◆ RECORD SET ◆

-- ==== Sys2Proof/Machine/Assembler.lean ====
section
/-! DEFINITION. The assembler spelling of command words (30_encoding.md R118): a notation, on characters, for `Instr`.
It has no meaning beyond the words `encode` gives. -/

namespace Sys2Proof.Machine

/-- An operand as it is written: `f0` to `f15`, or `pr0` to `pr7`. -/
inductive Operand where
  | scalar (r : Reg)
  | pair (k : Fin 8)
deriving DecidableEq, Repr

/-- The even index that `pr<k>` encodes as. -/
def pairField (k : Fin 8) : Reg := ⟨2 * k.val, by omega⟩

/-- The part of a line before its comment. -/
def dropComment (line : List Char) : List Char := line.takeWhile (· != ';')

def isBlank (c : Char) : Bool := c == ' ' || c == '\t'

/-- Without blanks at either end. -/
def trimBlanks (cs : List Char) : List Char := ((cs.dropWhile isBlank).reverse.dropWhile isBlank).reverse

/-- The pieces between commas. -/
def splitCommas : List Char → List (List Char)
  | [] => [[]]
  | c :: cs =>
    match splitCommas cs with
    | [] => [[c]]
    | piece :: rest => if c = ',' then [] :: piece :: rest else (c :: piece) :: rest

/-- The value of one decimal digit. -/
def digit (c : Char) : Option Nat := if c.isDigit then some (c.toNat - '0'.toNat) else none

/-- A register name. -/
def readOperand : List Char → Option Operand
  | ['f', c] => (digit c).map fun n => .scalar (Fin.ofNat 16 n)
  | ['f', '1', c] => (digit c).bind fun n => if n < 6 then some (.scalar (Fin.ofNat 16 (10 + n))) else none
  | ['p', 'r', c] => (digit c).bind fun n => if n < 8 then some (.pair (Fin.ofNat 8 n)) else none
  | _ => none

/-- The command a mnemonic and its operands stand for, the operands in the order of R106's column. -/
def buildCommand : List Char → List Operand → Option Instr
  | ['F', 'L', 'D'], [.scalar d] => some (.fld d)
  | ['F', 'M', 'O', 'V'], [.scalar d, .scalar a] => some (.fmov d a)
  | ['F', 'A', 'D', 'D'], [.scalar d, .scalar a, .scalar b] => some (.fadd d a b)
  | ['F', 'S', 'U', 'B'], [.scalar d, .scalar a, .scalar b] => some (.fsub d a b)
  | ['F', 'M', 'U', 'L'], [.scalar d, .scalar a, .scalar b] => some (.fmul d a b)
  | ['F', 'N', 'E', 'G'], [.scalar d, .scalar a] => some (.fneg d a)
  | ['F', 'I', 'N', 'V'], [.scalar d, .scalar a] => some (.finv d a)
  | ['F', 'P', 'O', 'W'], [.scalar d, .scalar a, .scalar b] => some (.fpow d a b)
  | ['F', 'E', 'Q'], [.scalar a, .scalar b] => some (.feq a b)
  | ['F', 'S', 'Q', 'R', 'T'], [.scalar d, .scalar a] => some (.fsqrt d a)
  | ['E', 'L', 'L', '2'], [.pair d, .scalar a] => some (.ell2 (pairField d) a)
  | ['M', '2', 'E'], [.pair d, .pair a] => some (.m2e (pairField d) (pairField a))
  | ['H', '2', 'F'], [.pair d, .scalar a, .scalar b] => some (.h2f (pairField d) a b)
  | ['H', '2', 'C'], [.pair d, .scalar a, .scalar b] => some (.h2c (pairField d) a b)
  | _, _ => none

/-- One line of assembler: a case-insensitive mnemonic, then operands separated by commas. -/
def assemble (line : List Char) : Option Instr :=
  let body := trimBlanks (dropComment line)
  let name := body.takeWhile fun c => !isBlank c
  let pieces := (splitCommas (body.dropWhile fun c => !isBlank c)).map trimBlanks
  (pieces.mapM readOperand).bind (buildCommand (name.map Char.toUpper))

end Sys2Proof.Machine
end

◆ WHAT TO WORK ON ◆
Every line with "pairField" in it should be copied from the entries above.

◆ WRITTEN SOLUTION ◆
def pairField (k : Fin 8) : Reg := ⟨2 * k.val, by omega⟩
  | ['E', 'L', 'L', '2'], [.pair d, .scalar a] => some (.ell2 (pairField d) a)
  | ['M', '2', 'E'], [.pair d, .pair a] => some (.m2e (pairField d) (pairField a))
  | ['H', '2', 'F'], [.pair d, .scalar a, .scalar b] => some (.h2f (pairField d) a b)
  | ['H', '2', 'C'], [.pair d, .scalar a, .scalar b] => some (.h2c (pairField d) a b)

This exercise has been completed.